查找在字符串中多次使用过的短语

时间:2013-09-05 16:58:57

标签: c# algorithm text

通过使用词典来识别最常使用的单词,但是给定文本文件,可以很容易地计算文件中单词的出现次数,如何找到常用短语,其中“短语”是一组两个或更多连续的字词?

例如,以下是一些示例文本:

  

除了口头遗嘱,每一个遗嘱都应是书面形式,但可能是   手写或打字。遗嘱应包含遗嘱执行人的签名   或者在立遗嘱人的有意识的存在中的其他人   并在立遗嘱人的明确方向。遗嘱应予以证明   并通过两个或两个订阅了在立遗嘱人的有意识的存在   更有能力的证人,谁看到立遗嘱人认购,或听到了   立遗嘱人确认立遗嘱人的签名

     

就本节而言,有意识的存在意味着在   任何立遗嘱人的感官范围,不包括视觉或感觉   通过电话,电子或其他遥远的方式感知的声音   通信。

我怎样才能确定短语“有意识存在”(3次)和“立遗嘱人签名”(2次)出现不止一次(除了蛮力搜索每一组两三个字)?

我将用c#编写这个,所以c#代码会很棒,但是我甚至无法识别出一个好的算法,所以我会解决任何代码甚至伪代码以解决这个问题。

3 个答案:

答案 0 :(得分:5)

试一试。它绝不是万无一失的,但是现在应该完成工作。

是的,这只匹配双字组合,不会删除标点符号,而且是暴力破解。不,ToList不是必需的。

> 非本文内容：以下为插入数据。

/-- Settles O25: each clause is the command's own rule under its guard. -/
theorem linkFlits : Obligations.LinkFlits := by
  unfold Obligations.LinkFlits
  refine ⟨?flit, ?badCrc, ?reserved, ?timer, ?limit, ?tag, ?check, ?stall, ?counted, ?period⟩
  case flit =>
    rintro s port bytes _ t _ ha hcarries rfl hcrc hidle hkind hrsvd hwsw hack rfl hseq hmid
    exact exec_of_alive rfl ha ((recvFlit_of_body hcarries hcrc hidle hkind hrsvd hwsw hack).trans
      (takeFlit_of_expected hseq hmid))
  case badCrc => exact fun s port bytes ha hcarries hcrc => exec_of_alive rfl ha (recvFlit_of_badCrc hcarries hcrc)
  case reserved =>
    exact fun s port bytes ha hcarries hcrc hkind =>
      exec_of_alive rfl ha (recvFlit_of_reservedKind hcarries hcrc hkind)
  case timer => exact fun s port ha hcarries hbuffer => exec_replayTimer_of_waiting ha hcarries hbuffer
  case limit => exact fun s port ha hlimit => exec_of_alive rfl ha (if_pos hlimit)
  case tag => exact fun s port ha hact hlimit => exec_tagFailLimit_of_reached ha hact hlimit
  case check =>
    exact fun s port freed ha hact hcchk hsmall => exec_of_alive rfl ha (doCreditCheck_of_small hact hcchk hsmall)
  case stall => exact fun s port ha hact hcchk => exec_creditStall_of_notAgreed ha hact hcchk
  case counted => exact fun s port k x h => noteStall_of_starved h
  case period => exact fun s port ha hact hcchk => exec_cchkPeriod_of_agreed ha hact hcchk

end Sys2Proof.Machine
end

section
/-!
PROOFS. Steps and runs: every command answers a next state, takes itself alone from the queue, keeps the invariant and
clears no blown fuse (R381, R450).
-/

namespace Sys2Proof.Machine

variable {s t : State} {c : Instr} {F : Store Nat → Prop} {q : List Instr}

/-- No command ends in a fault or a refusal. -/
theorem exec_eq_next (c : Instr) (s : State) : ∃ t, exec c s = .next t := by
  cases c <;> exact ⟨_, rfl⟩

theorem step_eq_next (s : State) : ∃ t, step s = .next t := by
  unfold step
  split
  · exact ⟨_, rfl⟩
  · exact exec_eq_next _ _

theorem Fr.inv (h : Fr q MemOk F s) : Inv s := ⟨h.mem, h.regs, h.log, h.selv⟩

/-- A step takes the front command from the queue and keeps the rest of the frame. -/
theorem step_fr (hF : Blown F) (hs : Inv s) (hf : F s.sec.fuses) (e : step s = .next t) :
    Fr s.pending.tail MemOk F t := by
  have hmem : MemOk s.mem := hs.1
  unfold step at e
  split at e
  next hq =>
    obtain rfl := Host.Outcome.next.inj e
    have hfr : Fr [] MemOk F s := hq ▸ hs.fr hmem hf
    rw [hq]
    exact idle_fr hfr
  next c rest hq =>
    have hrest : Inv { s with pending := rest } := hs
    rw [hq]
    exact exec_fr hF (hrest.fr hmem hf) e

theorem inv_of_step (hs : Inv s) (e : step s = .next t) : Inv t :=
  (step_fr blown_true hs trivial e).inv

/-- From a state that meets the invariant every run is safe, however long. -/
theorem safeFor_of_inv (n : Nat) : ∀ {s : State}, Inv s → SafeFor s n := by
  induction n with
  | zero => exact fun h => h
  | succ n ih =>
    intro s h
    obtain ⟨t, e⟩ := step_eq_next s
    exact ⟨t, e, ih (inv_of_step h e)⟩

/-! Fuses. The laws of the sparse store ask for rising keys, which the invariant does not give for the fuse words: these
two hold of any list. -/

/-- Listing a key changes what no other key reads. -/
theorem Store.get_ins_of_ne_anyOrder {α : Type} {d w : α} {k a : Nat} (h : a ≠ k) (m : Store α) :
    Store.get d (Store.ins m k w) a = Store.get d m a := by
  induction m with
  | nil => simp [Store.ins, Store.get, h]
  | cons e m ih =>
    obtain ⟨j, v⟩ := e
    unfold Store.ins
    split
    next hkj => simp [Store.get, h, ← hkj]
    next hkj =>
      split
      next hlt =>
        have hbelow : a < k → a ≠ j ∧ a < j := by omega
        by_cases hak : a < k
        · simp [Store.get, h, hak, hbelow hak]
        · simp [Store.get, h, hak]
      next => simp [Store.get, ih]

/-- Unlisting a key that reads 0 clears no bit. -/
theorem Store.testBit_get_del {k a i : Nat} {m : Store Nat} (hk : Store.get 0 m k = 0)
    (h : (Store.get 0 m a).testBit i = true) : (Store.get 0 (Store.del m k) a).testBit i = true := by
  induction m with
  | nil => exact h
  | cons e m ih =>
    obtain ⟨j, v⟩ := e
    unfold Store.del
    split
    next hkj =>
      have hv : v = 0 := by simpa [Store.get, hkj] using hk
      grind [Store.get]
    next => split <;> grind [Store.get]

string text = "that big long text block";

var splitBySpace = text.Split(' ');

var doubleWords = splitBySpace
    .Select((x, i) => new { Value = x, Index = i })
    .Where(x => x.Index != splitBySpace.Length - 1)
    .Select(x => x.Value + " " + splitBySpace.ElementAt(x.Index + 1)).ToList();

var duplicates = doubleWords
    .GroupBy(x => x)
    .Where(x => x.Count() > 1)
    .Select(x => new { x.Key, Count = x.Count() }).ToList();

我得到了以下结果:

enter image description here


这是我试图获得超过2个单词组合。再次,与之前相同的警告。

List<string> multiWords = new List<string>();

//i is the number of words to combine
//in this case, 2-6 words
for (int i = 2; i <= 6; i++)
{
    multiWords.AddRange(splitBySpace
        .Select((x, index) => new { Value = x, Index = index })
        .Where(x => x.Index != splitBySpace.Length - i + 1)
        .Select(x => CombineItems(splitBySpace, x.Index, x.Index + i - 1)));
}

var duplicates = multiWords
    .GroupBy(x => x)
    .Where(x => x.Count() > 1)
    .Select(x => new { x.Key, Count = x.Count() }).ToList();

private string CombineItems(IEnumerable<string> source, int startIndex, int endIndex)
{
    return string.Join(" ", source.Where((x, i) => i >= startIndex && i <= endIndex).ToArray());
}

这次的结果:
enter image description here

现在我只想说我的代码很可能出现一个错误。我没有对它进行全面测试,因此请确保在使用前对其进行测试。

答案 1 :(得分:5)

以为我会快速解决这个问题 - 不确定这不是你试图避免的蛮力方法 - 但是:

static void Main(string[] args)
{
    string txt = @"Except oral wills, every will shall be in writing, 
but may be handwritten or typewritten. The will shall contain the testator's 
signature or by some other person in the testator's conscious presence and at the
testator's express direction . The will shall be attested and subscribed in the
conscious presence of the testator, by two or more competent witnesses, who saw the
testator subscribe, or heard the testator acknowledge the testator's signature.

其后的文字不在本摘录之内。